New Miami restaurant features award-winning chef Van Aken
Award-winning chef Norman Van Aken returns to Miami in an unusual partnership with Miami-Dade College’s new Miami Culinary Institute.
By Ana Veciana-Suarez / aveciana@MiamiHerald.com – One long look out the eighth-floor window of Miami-Dade College’s new building and award-winning chef Norman Van Aken knew this was the place. Stretching before him: the Freedom Tower, the Arsht Center, American Airlines Arena and the promising expanse of downtown skyline and blue Biscayne Bay.
“I saw the broader picture,” said Van Aken, a founding father of New World cuisine, the gastronomical fusion of Caribbean, Latin, Asian and American flavors. “Not only could I affect the people who come to eat but I could also affect the students who come to study here.”
Van Aken has returned to his old stomping grounds and, as executive chef, is once again presiding over what he hopes will be recognized as a world-class restaurant. The 60-seat Tuyo, which means “yours” in Spanish, opened in late October on the top floor of MDC’s new Miami Culinary Institute. Serving dinner and the occasional private lunch group, it hopes to “be the place you come for the night. The next big spot,” says Wolfson Campus President Madeline Pumariega.
Unlike Van Aken’s past Miami restaurants — his eponymous Norman’s and Norman’s 180 — Tuyo is more than a business or a cuisine philosophy. It’s a mission statement, as much Van Aken’s as it is the college’s.
“I want locals who bring visitors here to say, ‘This is what South Florida tastes like,’” Van Aken says.
Institute founding director andchef John Richards agrees: “We want to create an experience.”
Van Aken and Richards have kept Tuyo true to the institute’s message of local, sustainable cuisine. The décor is green — the floor, for instance, came from reclaimed lumber. The featured dishes carry Van Aken’s signature flair, what he calls the “patois of immigrant people.” And the ingredients are local, local, local, from South Florida fishermen and farmers, even the college’s organic garden. A peek at the menu: Brazilian creamy cracked conch chowder, hamachi tiradito, pan-cooked fillet of Key West yellowtail, pork Havana and guava cheesecake.
“What we’re about is soil to soil,” says Richards, referring to the emphasis on local and sustainable food that begins with an organic garden and ends with composting. “And in Miami we’re lucky enough to get an amazing array of products.”
Richards, Van Aken and MDC officials talk about Tuyo as the “crown jewel” of the Wolfson Campus’ new $22 million, eight-story complex.
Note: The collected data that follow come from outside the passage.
/-- What an opcode and operand bits of the S class do at issue; Decode.decS gives the instruction (R220 to R224). -/
def opsS (op : Nat) (h : Hd) (x : BitVec 18) : Option SlotOp :=
  if op < 43 then
    if op < 22 then
      if op < 11 then
        if op < 6 then
          if op < 3 then
            if op < 2 then
              some (opAdd h (x.extractLsb' 12 6) (x.extractLsb' 6 6) (x.extractLsb' 0 6))
            else
              some (opSub h (x.extractLsb' 12 6) (x.extractLsb' 6 6) (x.extractLsb' 0 6))
          else
            if op < 4 then
              some (opAnd h (x.extractLsb' 12 6) (x.extractLsb' 6 6) (x.extractLsb' 0 6))
            else
              if op < 5 then
                some (opOr h (x.extractLsb' 12 6) (x.extractLsb' 6 6) (x.extractLsb' 0 6))
              else
                some (opXor h (x.extractLsb' 12 6) (x.extractLsb' 6 6) (x.extractLsb' 0 6))
        else
          if op < 8 then
            if op < 7 then
              some (opAndn h (x.extractLsb' 12 6) (x.extractLsb' 6 6) (x.extractLsb' 0 6))
            else
              some (opShl h (x.extractLsb' 12 6) (x.extractLsb' 6 6) (x.extractLsb' 0 6))
          else
            if op < 9 then
              some (opShr h (x.extractLsb' 12 6) (x.extractLsb' 6 6) (x.extractLsb' 0 6))
            else
              if op < 10 then
                some (opSar h (x.extractLsb' 12 6) (x.extractLsb' 6 6) (x.extractLsb' 0 6))
              else
                some (opMul h (x.extractLsb' 12 6) (x.extractLsb' 6 6) (x.extractLsb' 0 6))
      else
        if op < 16 then
          if op < 13 then
            if op < 12 then
              some (opMulh h (x.extractLsb' 12 6) (x.extractLsb' 6 6) (x.extractLsb' 0 6))
            else
              some (opMulhn h (x.extractLsb' 12 6) (x.extractLsb' 6 6) (x.extractLsb' 0 6))
          else
            if op < 14 then
              some (opDiv h (x.extractLsb' 12 6) (x.extractLsb' 6 6) (x.extractLsb' 0 6))
            else
              if op < 15 then
                some (opDivn h (x.extractLsb' 12 6) (x.extractLsb' 6 6) (x.extractLsb' 0 6))
              else
                some (opRem h (x.extractLsb' 12 6) (x.extractLsb' 6 6) (x.extractLsb' 0 6))
        else
          if op < 19 then
            if op < 17 then
              some (opRemn h (x.extractLsb' 12 6) (x.extractLsb' 6 6) (x.extractLsb' 0 6))
            else
              if op < 18 then
                some (opMin h (x.extractLsb' 12 6) (x.extractLsb' 6 6) (x.extractLsb' 0 6))
              else
                some (opMax h (x.extractLsb' 12 6) (x.extractLsb' 6 6) (x.extractLsb' 0 6))
          else
            if op < 20 then
              some (opMinn h (x.extractLsb' 12 6) (x.extractLsb' 6 6) (x.extractLsb' 0 6))
            else
              if op < 21 then
                some (opMaxn h (x.extractLsb' 12 6) (x.extractLsb' 6 6) (x.extractLsb' 0 6))
              else
                some (opAddImm h (x.extractLsb' 12 6) (x.extractLsb' 6 6) (x.extractLsb' 0 6))
    else
      if op < 32 then
        if op < 27 then
          if op < 24 then
            if op < 23 then
              some (opAndImm h (x.extractLsb' 12 6) (x.extractLsb' 6 6) (x.extractLsb' 0 6))
            else
              some (opOrImm h (x.extractLsb' 12 6) (x.extractLsb' 6 6) (x.extractLsb' 0 6))
          else
            if op < 25 then
              some (opXorImm h (x.extractLsb' 12 6) (x.extractLsb' 6 6) (x.extractLsb' 0 6))
            else
              if op < 26 then
                some (opShlImm h (x.extractLsb' 12 6) (x.extractLsb' 6 6) (x.extractLsb' 0 6))
              else
                some (opShrImm h (x.extractLsb' 12 6) (x.extractLsb' 6 6) (x.extractLsb' 0 6))
        else
          if op < 29 then
            if op < 28 then
              some (opSarImm h (x.extractLsb' 12 6) (x.extractLsb' 6 6) (x.extractLsb' 0 6))
            else
              some (opSetw0 h (x.extractLsb' 12 6) (x.extractLsb' 0 12))
          else
            if op < 30 then
              some (opSetw1 h (x.extractLsb' 12 6) (x.extractLsb' 0 12))
            else
              if op < 31 then
                some (opSetw2 h (x.extractLsb' 12 6) (x.extractLsb' 0 12))
              else
                some (opSetw3 h (x.extractLsb' 12 6) (x.extractLsb' 0 12))
      else
        if op < 37 then
          if op < 34 then
            if op < 33 then
              some (opSetw4 h (x.extractLsb' 12 6) (x.extractLsb' 0 12))
            else
              if x &&& 4080#18 = 0#18 then some (opSetw5 h (x.extractLsb' 12 6) (x.extractLsb' 0 4)) else none
          else
            if op < 35 then
              if x &&& 60#18 = 0#18 then some (opSext h (x.extractLsb' 12 6) (x.extractLsb' 6 6) (x.extractLsb' 0 2)) else none
            else
              if op < 36 then
                if x &&& 63#18 = 0#18 then some (opClz h (x.extractLsb' 12 6) (x.extractLsb' 6 6)) else none
              else
                if x &&& 63#18 = 0#18 then some (opPopc h (x.extractLsb' 12 6) (x.extractLsb' 6 6)) else none
        else
          if op < 40 then
            if op < 38 then
              some (opCmpEq h (x.extractLsb' 14 4) (x.extractLsb' 12 2) (x.extractLsb' 6 6) (x.extractLsb' 0 6))
            else
              if op < 39 then
                some (opCmpNe h (x.extractLsb' 14 4) (x.extractLsb' 12 2) (x.extractLsb' 6 6) (x.extractLsb' 0 6))
              else
                some (opCmpLt h (x.extractLsb' 14 4) (x.extractLsb' 12 2) (x.extractLsb' 6 6) (x.extractLsb' 0 6))
          else
            if op < 41 then
              some (opCmpLe h (x.extractLsb' 14 4) (x.extractLsb' 12 2) (x.extractLsb' 6 6) (x.extractLsb' 0 6))
            else
              if op < 42 then
                some (opCmpLtn h (x.extractLsb' 14 4) (x.extractLsb' 12 2) (x.extractLsb' 6 6) (x.extractLsb' 0 6))
              else
                some (opCmpLen h (x.extractLsb' 14 4) (x.extractLsb' 12 2) (x.extractLsb' 6 6) (x.extractLsb' 0 6))
  else
    if op < 64 then
      if op < 53 then
        if op < 48 then
          if op < 45 then
            if op < 44 then
              some (opCmpEqImm h (x.extractLsb' 14 4) (x.extractLsb' 12 2) (x.extractLsb' 6 6) (x.extractLsb' 0 6))
            else
              some (opCmpNeImm h (x.extractLsb' 14 4) (x.extractLsb' 12 2) (x.extractLsb' 6 6) (x.extractLsb' 0 6))
          else
            if op < 46 then
              some (opCmpLtImm h (x.extractLsb' 14 4) (x.extractLsb' 12 2) (x.extractLsb' 6 6) (x.extractLsb' 0 6))
            else
              if op < 47 then
                some (opCmpLeImm h (x.extractLsb' 14 4) (x.extractLsb' 12 2) (x.extractLsb' 6 6) (x.extractLsb' 0 6))
              else
                some (opCmpLtnImm h (x.extractLsb' 14 4) (x.extractLsb' 12 2) (x.extractLsb' 6 6) (x.extractLsb' 0 6))
        else
          if op < 50 then
            if op < 49 then
              some (opCmpLenImm h (x.extractLsb' 14 4) (x.extractLsb' 12 2) (x.extractLsb' 6 6) (x.extractLsb' 0 6))
            else
              some (opFaddF32 h (x.extractLsb' 12 6) (x.extractLsb' 6 6) (x.extractLsb' 0 6))
          else
            if op < 51 then
              some (opFaddF16 h (x.extractLsb' 12 6) (x.extractLsb' 6 6) (x.extractLsb' 0 6))
            else
              if op < 52 then
                some (opFaddB16 h (x.extractLsb' 12 6) (x.extractLsb' 6 6) (x.extractLsb' 0 6))
              else
                some (opFsubF32 h (x.extractLsb' 12 6) (x.extractLsb' 6 6) (x.extractLsb' 0 6))
      else
        if op < 58 then
          if op < 55 then
            if op < 54 then
              some (opFsubF16 h (x.extractLsb' 12 6) (x.extractLsb' 6 6) (x.extractLsb' 0 6))
            else
              some (opFsubB16 h (x.extractLsb' 12 6) (x.extractLsb' 6 6) (x.extractLsb' 0 6))
          else
            if op < 56 then
              some (opFmulF32 h (x.extractLsb' 12 6) (x.extractLsb' 6 6) (x.extractLsb' 0 6))
            else
              if op < 57 then
                some (opFmulF16 h (x.extractLsb' 12 6) (x.extractLsb' 6 6) (x.extractLsb' 0 6))
              else
                some (opFmulB16 h (x.extractLsb' 12 6) (x.extractLsb' 6 6) (x.extractLsb' 0 6))
        else
          if op < 61 then
            if op < 59 then
              some (opFfmaF32 h (x.extractLsb' 12 6) (x.extractLsb' 6 6) (x.extractLsb' 0 6))
            else
              if op < 60 then
                some (opFfmaF16 h (x.extractLsb' 12 6) (x.extractLsb' 6 6) (x.extractLsb' 0 6))
              else
                some (opFfmaB16 h (x.extractLsb' 12 6) (x.extractLsb' 6 6) (x.extractLsb' 0 6))
          else
            if op < 62 then
              some (opFminF32 h (x.extractLsb' 12 6) (x.extractLsb' 6 6) (x.extractLsb' 0 6))
            else
              if op < 63 then
                some (opFminF16 h (x.extractLsb' 12 6) (x.extractLsb' 6 6) (x.extractLsb' 0 6))
              else
                some (opFminB16 h (x.extractLsb' 12 6) (x.extractLsb' 6 6) (x.extractLsb' 0 6))
    else
      if op < 74 then
        if op < 69 then
          if op < 66 then
            if op < 65 then
              some (opFmaxF32 h (x.extractLsb' 12 6) (x.extractLsb' 6 6) (x.extractLsb' 0 6))
            else
              some (opFmaxF16 h (x.extractLsb' 12 6) (x.extractLsb' 6 6) (x.extractLsb' 0 6))
          else
            if op < 67 then
              some (opFmaxB16 h (x.extractLsb' 12 6) (x.extractLsb' 6 6) (x.extractLsb' 0 6))
            else
              if op < 68 then
                some (opFcmpEqF32 h (x.extractLsb' 14 4) (x.extractLsb' 12 2) (x.extractLsb' 6 6) (x.extractLsb' 0 6))
              else
                some (opFcmpEqF16 h (x.extractLsb' 14 4) (x.extractLsb' 12 2) (x.extractLsb' 6 6) (x.extractLsb' 0 6))
        else
          if op < 71 then
            if op < 70 then
              some (opFcmpEqB16 h (x.extractLsb' 14 4) (x.extractLsb' 12 2) (x.extractLsb' 6 6) (x.extractLsb' 0 6))
            else
              some (opFcmpLtF32 h (x.extractLsb' 14 4) (x.extractLsb' 12 2) (x.extractLsb' 6 6) (x.extractLsb' 0 6))
          else
            if op < 72 then
              some (opFcmpLtF16 h (x.extractLsb' 14 4) (x.extractLsb' 12 2) (x.extractLsb' 6 6) (x.extractLsb' 0 6))
            else
              if op < 73 then
                some (opFcmpLtB16 h (x.extractLsb' 14 4) (x.extractLsb' 12 2) (x.extractLsb' 6 6) (x.extractLsb' 0 6))
              else
                some (opFcmpLeF32 h (x.extractLsb' 14 4) (x.extractLsb' 12 2) (x.extractLsb' 6 6) (x.extractLsb' 0 6))
      else
        if op < 79 then
          if op < 76 then
            if op < 75 then
              some (opFcmpLeF16 h (x.extractLsb' 14 4) (x.extractLsb' 12 2) (x.extractLsb' 6 6) (x.extractLsb' 0 6))
            else
              some (opFcmpLeB16 h (x.extractLsb' 14 4) (x.extractLsb' 12 2) (x.extractLsb' 6 6) (x.extractLsb' 0 6))
          else
            if op < 77 then
              some (opFcvt h (x.extractLsb' 12 6) (x.extractLsb' 6 6) (x.extractLsb' 4 2) (x.extractLsb' 2 2) (x.extractLsb' 0 2))
            else
              if op < 78 then
                if x &&& 4#18 = 0#18 then some (opItof h (x.extractLsb' 12 6) (x.extractLsb' 6 6) (x.extractLsb' 4 2) (x.extractLsb' 3 1) (x.extractLsb' 0 2)) else none
              else
                some (opFtoi h (x.extractLsb' 12 6) (x.extractLsb' 6 6) (x.extractLsb' 4 2) (x.extractLsb' 2 2) (x.extractLsb' 0 2))
        else
          if op < 82 then
            if op < 80 then
              some (opFtoiN h (x.extractLsb' 12 6) (x.extractLsb' 6 6) (x.extractLsb' 4 2) (x.extractLsb' 2 2) (x.extractLsb' 0 2))
            else
              if op < 81 then
                if x &&& 12528#18 = 0#18 then some (opPand h (x.extractLsb' 14 4) (x.extractLsb' 8 4) (x.extractLsb' 0 4)) else if x &&& 12528#18 = 16#18 then some (opPor h (x.extractLsb' 14 4) (x.extractLsb' 8 4) (x.extractLsb' 0 4)) else if x &&& 12528#18 = 32#18 then some (opPxor h (x.extractLsb' 14 4) (x.extractLsb' 8 4) (x.extractLsb' 0 4)) else if x &&& 12528#18 = 48#18 then some (opPandn h (x.extractLsb' 14 4) (x.extractLsb' 8 4) (x.extractLsb' 0 4)) else if x &&& 12543#18 = 64#18 then some (opPmov h (x.extractLsb' 14 4) (x.extractLsb' 8 4)) else none
              else
                some (opSel h (x.extractLsb' 12 6) (x.extractLsb' 6 6) (x.extractLsb' 0 6))
          else
            if op < 83 then
              if x &&& 4064#18 = 0#18 then some (opMova h (x.extractLsb' 12 6) (x.extractLsb' 4 1) (x.extractLsb' 0 4)) else none
            else
              if op < 84 then
                some (opMfs h (x.extractLsb' 12 6) (x.extractLsb' 0 12))
              else
                some (opMts h (x.extractLsb' 12 6) (x.extractLsb' 0 12))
A café and bakery, run by students, occupies a corner of the first-floor lobby. A gleaming commercial kitchen, a food and wine theater and kitchens and baking labs fill the rest of the building.
Though there are several private culinary schools already in the area, MCI became the only public culinary program in South Florida when it opened early this year. More than 300 students, representing 38 countries, are currently enrolled. Richards says most, if not all, are likely to land a job when they graduate with an associate of science degree in culinary arts. The demand for trained cooks — and the interest in cooking schools — is high because of the popularity of TV cooking shows, Miami’s growing culinary scene and people switching careers because of the economy. (Most students are in their late 20s and 30s.)